You should typically use validate() or filter() to obtain instances of the collection as this method does not guarantee that the returned collection upholds any invariants. Nonetheless, it may be useful to use in instances where it is known that the provided data adheres to the collection’s invariants.

Args:
data: The data for all members. The dictionary must contain exactly one

entry per member with the name of the member as key.

Returns:

The initialized collection.

Raises:
ValueError: If an insufficient set of input data frames is provided, i.e. if

any required member of this collection is missing in the input.

Attention:

For lazy frames, casting is not performed eagerly. This prevents collecting the lazy frames’ schemas but also means that a call to collect() further down the line might fail because of the cast and/or missing columns.

collect_all() Self[source]

Collect all members of the collection.

This method collects all members in parallel for maximum efficiency. It is particularly useful when filter() is called with lazy frame inputs.

Returns:

The same collection with all members collected once.

Note:

As all collection members are required to be lazy frames, the returned collection’s members are still “lazy”. However, they are “shallow-lazy”, meaning they are obtained by calling .collect().lazy().

classmethod common_primary_keys() list[str][source]

The primary keys shared by non ignored members of the collection.

classmethod create_empty() Self[source]

Create an empty collection without any data.

This method simply calls create_empty on all member schemas, including non-optional ones.

Returns:

An instance of this collection.

classmethod filter(data: Mapping[str, FrameType], /, *, cast: bool = False) tuple[Self, dict[str, FailureInfo]][source]

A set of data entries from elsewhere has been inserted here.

-- ==== Sys2Proof/WellFormed.lean ====
section
/-! DEFINITION. Which terms of Instr some key decodes to: the operand values that first match leaves to each row
(30_encoding.md R85, R86). -/

namespace Sys2Proof

/-- A 4-byte, 4-aligned access in the MSIP region: rows 6 and 7 (R86). -/
def isMsipAccess (sz : Size) (off : Offset) : Bool :=
  sz == .b4 && decide (off.toNat < 0x4000) && off.toNat % 4 == 0

/-- An 8-byte, 8-aligned access in the timer region: rows 4, 5 and 8 to 11 (R86). -/
def isTimerAccess (sz : Size) (off : Offset) : Bool :=
  sz == .b8 && decide (0x4000 ≤ off.toNat) && decide (off.toNat < 0xC000) && off.toNat % 8 == 0

/-- The operands a row can have, each earlier row having taken its own keys. -/
def wellFormed : Instr → Bool
  | .padAccess _ _ => true
  | .outside _ _ _ => true
  | .rsvAccess _ _ low => decide (low.toNat < 0x3000)
  | .mtimeRd => true
  | .mtimeWr _ => true
  | .msipRd idx => idx != 0xFFF#12
  | .msipWr idx _ => idx != 0xFFF#12
  | .mtimecmpRdLo _ => true
  | .mtimecmpRdHi t => t != 0x7FF#11
  | .mtimecmpWrLo _ _ => true
  | .mtimecmpWrHi t _ => t != 0x7FF#11
  | .badAccess _ sz off =>
    off != 0x3FFC#16 && decide (off.toNat < 0xC000) && !isMsipAccess sz off && !isTimerAccess sz off

end Sys2Proof
end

Filter the members data frame by their schemas and the collection’s filters.

Args:
data: The members of the collection which ought to be filtered. The

dictionary must contain exactly one entry per member with the name of the member as key, except for optional members which may be missing. All data frames passed here will be eagerly collected within the method, regardless of whether they are a DataFrame or LazyFrame.

cast: Whether columns with a wrong data type in the member data frame are

cast to their schemas’ defined data types if possible.

Returns:

A tuple of two items:

  • An instance of the collection which contains a subset of each of the input data frames with the rows which passed member-wise validation and were not filtered out by any of the collection’s filters. While collection members are always instances of LazyFrame, the members of the returned collection are essentially eager as they are constructed by calling .lazy() on eager data frames. Just like in polars’ native filter(), the order of rows is maintained in all returned data frames.

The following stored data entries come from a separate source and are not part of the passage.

-- ==== Sys2Proof/Machine/Events.lean ====
section
/-! DEFINITION. One move of one agent (00_scope.md R5): a core's step, the events TakeMSI and TakeMTI, Tick, the
teardown of the mapping, and what the outside does to a core. -/

namespace Sys2Proof.Machine

/-- A step of core `c`, which has none once it has stopped (R180). -/
def ifRunning (c : CoreId) (s : State) (o : Host.Outcome State Fault Refusal) :
    Host.Outcome State Fault Refusal :=
  if stopped c s then .fault (.agentStopped c) else o

/-- Core `c` goes on with its operation, or issues the next request of its program (R143). -/
def advance (c : CoreId) (s : State) : Host.Outcome State Fault Refusal :=
  match s.position[c] with
  | .initClear todo => opInitClear todo (setSelf c s)
  | .clearWrite i b => opClearWrite i b (setSelf c s)
  | .idle =>
    match s.program[c] with
    | [] => .fault (.nothingToIssue c)
    | q :: rest => issue q (setProgram c rest (setSelf c s))

/-- A step of `Core[c]` in its program order (R5, R143); a waiting core issues nothing (R209). -/
def moveCore (c : CoreId) (s : State) : Host.Outcome State Fault Refusal :=
  ifRunning c s (if s.core[c].waiting then .fault (.nothingToIssue c) else advance c s)

/-- `TakeMSI(c)` (R192). -/
def moveTakeMsi (c : CoreId) (s : State) : Host.Outcome State Fault Refusal :=
  ifRunning c s (if msiEnabled c s then .next (enterHandler .msi c s) else .fault (.notEnabled c))

/-- `TakeMTI(c)` (R205). -/
def moveTakeMti (c : CoreId) (s : State) : Host.Outcome State Fault Refusal :=
  ifRunning c s (if mtiEnabled c s then .next (enterHandler .mti c s) else .fault (.notEnabled c))

/-- `Tick` (R206): MTIME counts up by 1, modulo 2^64. -/
def moveTick (s : State) : Host.Outcome State Fault Refusal := .next (setMtime (s.mtime + 1#64) s)

/-- `Env` tears the mapping down (R148). -/
def moveTeardown (s : State) : Host.Outcome State Fault Refusal := .next (setMapped false s)

/-- A pending MSI ends core `c`'s wait state where MSI_WAKES holds (R209). -/
def moveWake (c : CoreId) (s : State) : Host.Outcome State Fault Refusal :=
  ifRunning c s
    (if wakeEnabled c s then .next (setCore c { s.core[c] with waiting := false } s)
     else .fault (.notEnabled c))

/-- Core `c`'s own state changes: it is outside this block (R191, R194), so it may become anything. -/
def moveCoreModel (c : CoreId) (m : CoreModel) (s : State) : Host.Outcome State Fault Refusal :=
  ifRunning c s (.next (setCore c m s))

/-- Core `c`'s software puts a request at the end of its program (R5). -/
def moveSubmit (c : CoreId) (r : Request) (s : State) : Host.Outcome State Fault Refusal :=
  .next (setProgram c (s.program[c] ++ [r]) s)

/-- One move of one agent. -/
def runMove (m : Move) (s : State) : Host.Outcome State Fault Refusal :=
  match m with
  | .core c => moveCore c s
  | .takeMsi c => moveTakeMsi c s
  | .takeMti c => moveTakeMti c s
  | .tick => moveTick s
  | .teardown => moveTeardown s
  | .wake c => moveWake c s
  | .coreModel c m => moveCoreModel c m s
  | .submit c r => moveSubmit c r s

/-- Put a request where core 0 issues it in the very next step: nothing pending inside an operation, no wait state,
machine mode, not stopped, first in core 0's program, and core 0's move next. -/
def placeRequest (r : Request) (s : State) : State :=
  setSchedule (.core core0 :: s.schedule)
    (setProgram core0 (r :: s.program[core0])
      (setCore core0 { s.core[core0] with mode := .machine, waiting := false }
        (setPosition core0 .idle (setFaults (s.faults.filter fun x => x.agent != core0) s))))

end Sys2Proof.Machine
end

  • A mapping from member name to a FailureInfo object which provides details on why individual rows had been removed. Optional members are only included in this dictionary if they had been provided in the input.

Raises:
ValueError: If an insufficient set of input data frames is provided, i.e. if

any required member of this collection is missing in the input.

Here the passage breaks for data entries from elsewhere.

/-! ### Host operations and events: one step each -/

/-- H7, H10, H13. -/
theorem test_send : replyOf core0 (runMove (.core core0) (about core0 (.op (.send 1)))) = some (.send .ok) ∧
    replyOf core0 (runMove (.core core0) (about core0 (.op (.send 2)))) = some (.send .outOfRange) ∧
    replyOf core0 (runMove (.core core0) (setMapped false (about core0 (.op (.send 7)))))
      = some (.send .outOfRange) := by decide
/-- H14, step 1: the read leaves the bit. -/
theorem test_clear_reads : msipOf (runMove (.core core0) (about core0 (.op (.clear 1)))) = some (false, true) := by
  decide
/-- H14, step 2. -/
theorem test_clear_writes :
    msipOf (runMove (.core core0) (setPosition core0 (.clearWrite 1 true) vectorState)) = some (false, false) ∧
    replyOf core0 (runMove (.core core0) (setPosition core0 (.clearWrite 1 true) vectorState))
      = some (.clear .pendingCleared) := by decide
/-- H17: torn down between the read and the write. -/
theorem test_clear_torn :
    msipOf (runMove (.core core0) (setMapped false (setPosition core0 (.clearWrite 1 true) vectorState)))
      = some (false, true) ∧
    replyOf core0 (runMove (.core core0) (setMapped false (setPosition core0 (.clearWrite 1 true) vectorState)))
      = some (.clear .accessFailure) := by decide
/-- H18, H19, H20. -/
theorem test_readMsip : replyOf core0 (runMove (.core core0) (about core0 (.op (.readMsip 1)))) = some (.bit true) ∧
    faultsOf (runMove (.core core0) (about core0 (.op (.readMsip 2)))) = some [record .unbackedIndex 0x0008] ∧
    faultsOf (runMove (.core core0) (about core0 (.op (.readMsip 4095)))) = some [⟨core0, .precondition, none⟩] := by
  decide
/-- H21, H22. -/
theorem test_writeMsip : faultsOf (runMove (.core core0) (setMapped false (about core0 (.op (.writeMsip 0 true)))))
      = some [⟨core0, .notMapped, none⟩] ∧
    msipOf (runMove (.core core0) (about core0 (.op (.writeMsip 0 true)))) = some (true, true) := by decide
/-- H1, first step: the bit of core 0 is cleared, the bit of core 1 is still to be cleared. -/
theorem test_init_first :
    (match runMove (.core core0) (setMapped false (about core0 (.op .init))) with
      | .next t => t.mapped && t.msip[core1] && t.position[core0] == .initClear [1]
      | _ => false) = true := by decide
/-- H4, H6. -/
theorem test_enable_disable :
    (match runMove (.core core0) (about core0 (.op .enable)) with
      | .next t => t.lsie[core0] && t.reply[core0] == .mask .ok
      | _ => false) = true ∧
    (match runMove (.core core1) (setLsie core1 true (about core1 (.op .disable))) with
      | .next t => !t.lsie[core1] && t.msip[core1]
      | _ => false) = true := by decide
/-- The delivery table of section 5: TakeMSI(c) is enabled in its last row only. -/
theorem test_takeMsi : isNext (runMove (.takeMsi core1) (setLsie core1 true vectorState)) = true ∧
    isNext (runMove (.takeMsi core1) vectorState) = false ∧
    isNext (runMove (.takeMsi core0) (setLsie core0 true vectorState)) = false := by decide
/-- The table of R28. -/
theorem test_ipiState : ipiState core1 vectorState = .disabledPending ∧ ipiState core0 vectorState = .disabled ∧
    ipiState core1 (setLsie core1 true vectorState) = .pending ∧
    ipiState core0 (setLsie core0 true vectorState) = .enabled := by decide
/-- T1 to T6. -/
theorem test_mtipIrq : mtipIrq core0 (setMtime 0x10 vectorState) = true ∧
    mtipIrq core0 (setMtime 0xF vectorState) = false ∧
    mtipIrq core0 (setMtime 0x8000000000000000 vectorState) = true ∧
    mtipIrq core0 (setMtimecmp core0 0xFFFFFFFFFFFFFFFF (setMtime 0xFFFFFFFFFFFFFFFE vectorState)) = false := by
  decide
/-- T4. -/
theorem test_tick_wraps :
    (match runMove .tick (setMtime 0xFFFFFFFFFFFFFFFF vectorState) with
      | .next t => t.mtime == 0
      | _ => false) = true := by decide
/-- R57: absolute addresses at the default base. -/
theorem test_windowOffset : windowOffset 0x02000000 0x02000004 = some 4 ∧
    windowOffset 0x02000000 0x0200BFF8 = some 0xBFF8 ∧ windowOffset 0x02000000 0x0200F000 = none ∧
    windowOffset 0x02000000 0x01FFFFFF = none := by decide
/-- S5 and R59: bytes of MSIP[1], MTIMECMP[1] and MTIME; none in the padding. -/
theorem test_windowByte : windowByte 4 vectorState = some 1 ∧ windowByte 0x4009 vectorState = some 0x10 ∧
    windowByte 0xBFF8 vectorState = some 0x2A ∧ windowByte 0x3FFC vectorState = none := by decide
/-- R90, R78: a request from another mode is refused; a first transaction after reset runs. -/
theorem test_boundary :
    (match runMove (.core core0) (setCore core0 { readyCore with mode := .other } (about core0 (.bus (rd32 0)))) with
      | .refused r => r == .notMachineMode core0
      | _ => false) = true ∧
    isNext (step (State.reset.withFetchWord 24 0x60004)) = true := by decide

/-! ### Witnesses: every statement's hypotheses are met together -/

theorem able_vector (c : CoreId) : Able c vectorState := by
  have h : ∀ c : CoreId, Able c vectorState := fun c => ⟨by revert c; decide, by revert c; decide, by revert c; decide⟩
  exact h c

/-- Core `c` about to issue `q`. -/
theorem issues_about (c : CoreId) (q : Request) : Issues c q [] (about c q) :=
  ⟨⟨(able_vector c).running, (able_vector c).awake, (able_vector c).mode⟩, show vectorState.position[c] = .idle by revert c; decide,
    by simp [about]⟩

theorem test_witness_DecodeEncode : ∃ i, wellFormed i = true := ⟨.msipRd 1, by decide⟩

theorem test_witness_LayoutCovers : (0 < 0xF000) ∧ 0xF000 ≤ 0xF000 := by decide

theorem test_witness_WindowBytes : (3 : Nat) < 4 ∧ 7 = 4 * core1.val + 3 ∧ (7 : Nat) < 8 ∧
    0x400F = 0x4000 + 8 * core1.val + 7 ∧ 0xBFFF = 0xBFF8 + 7 := by decide

theorem test_witness_ByteAddress :
    (vectorState.platform.base ≤ 0x0200EFFF ∧ 0x0200EFFF < vectorState.platform.base + 0xF000) ∧
    ¬(vectorState.platform.base ≤ 0x0200F000 ∧ 0x0200F000 < vectorState.platform.base + 0xF000) := by decide

theorem test_witness_MsipRead : 0x20004#19 &&& 0x7C003#19 = 0x20000#19 ∧ 0x20004#19 ≠ 0x23FFC#19 ∧
    (1#12).toNat = core1.val ∧ Config.numCores ≤ (2#12).toNat := by decide

theorem test_witness_MsipWrite : 0x60004#19 &&& 0x7C003#19 = 0x60000#19 ∧ 0x60004#19 ≠ 0x63FFC#19 ∧
    (1#12).toNat = core1.val ∧ core0 ≠ core1 ∧ Config.numCores ≤ (2#12).toNat := by decide

theorem test_witness_MtimecmpReadLo : 0x34008#19 &&& 0x7C007#19 = 0x34000#19 ∧ (1#11).toNat = core1.val ∧
    Config.numCores ≤ (2#11).toNat := by decide

theorem test_witness_MtimecmpReadHi : 0x3BFF0#19 &&& 0x7C007#19 = 0x38000#19 ∧ 0x3BFF0#19 ≠ 0x3BFF8#19 := by decide

theorem test_witness_MtimecmpWriteLo : 0x74008#19 &&& 0x7C007#19 = 0x74000#19 ∧ (1#11).toNat = core1.val ∧
    core0 ≠ core1 ∧ Config.numCores ≤ (2#11).toNat := by decide

theorem test_witness_MtimecmpWriteHi : 0x7BFF0#19 &&& 0x7C007#19 = 0x78000#19 ∧ 0x7BFF0#19 ≠ 0x7BFF8#19 := by decide

theorem test_witness_PadAccess : 0x73FFC#19 &&& 0x0FFFF#19 = 0x03FFC#19 := by decide

theorem test_witness_OutsideAccess : 0x2F000#19 &&& 0x0F000#19 = 0x0F000#19 := by decide

theorem test_witness_ReservedAccess : 0x2EFFC#19 &&& 0x0C000#19 = 0x0C000#19 ∧
    0x2EFFC#19 &&& 0x0F000#19 ≠ 0x0F000#19 := by decide

theorem test_witness_BadAccess : rowOf (decode ⟨0x30000#19, 0⟩) = .badAccess := by decide

theorem test_witness_ReadsKeepRegisters : (0x20004#19)[18] = false := by decide

theorem test_witness_ByteFrame : ∃ t, exec (.msipWr 1 0) vectorState = .next t ∧
    ∀ a n, storeRange (.msipWr 1 0) = some (a, n) → 8 < a ∨ a + n ≤ 8 := by
  refine ⟨_, rfl, fun a n h => ?_⟩
  obtain ⟨rfl, rfl⟩ : a = 4 ∧ n = 4 := by simpa [storeRange, msipOffset, eq_comm] using h
  decide

theorem test_witness_MsipIdempotent : ∃ t, (1#32)[0] = (0x80000001#32)[0] ∧
    exec (.msipWr 0 1) vectorState = .next t := ⟨_, by decide, rfl⟩

theorem test_witness_MsipReadsBackBit0 : (1#12).toNat = core1.val := by decide

theorem test_witness_StepRunsDecoded :
    (setSchedule [.core core0] (about core0 (.bus (rd32 4)))).schedule = .core core0 :: [] ∧
    Issues core0 (.bus (rd32 4)) [] (setSchedule [.core core0] (about core0 (.bus (rd32 4)))) := by
  have h := issues_about core0 (.bus (rd32 4))
  exact ⟨rfl, ⟨h.able.running, h.able.awake, h.able.mode⟩, h.idle, h.program⟩

/-- The state of core 0 in another mode, about to issue a transaction. -/
def otherMode (q : Request) : State := setCore core0 { readyCore with mode := .other } (about core0 q)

ValidationError: If the columns of any of the input data frames are invalid.

This happens only if a data frame misses a column defined in its schema or a column has an invalid dtype while cast is set to False.

classmethod ignored_members() set[str][source]

The names of all members of the collection that are ignored in filters.

classmethod is_valid(data: Mapping[str, FrameType], /, *, cast: bool = False) bool[source]

Utility method to check whether validate() raises an exception.

Args:
data: The members of the collection which ought to be validated. The

dictionary must contain exactly one entry per member with the name of the member as key. The existence of all keys is checked via the dataframely mypy plugin.

cast: Whether columns with a wrong data type in the member data frame are

cast to their schemas’ defined data types if possible.

Returns:

Whether the provided members satisfy the invariants of the collection.

Raises:
ValueError: If an insufficient set of input data frames is provided, i.e. if

any required member of this collection is missing in the input.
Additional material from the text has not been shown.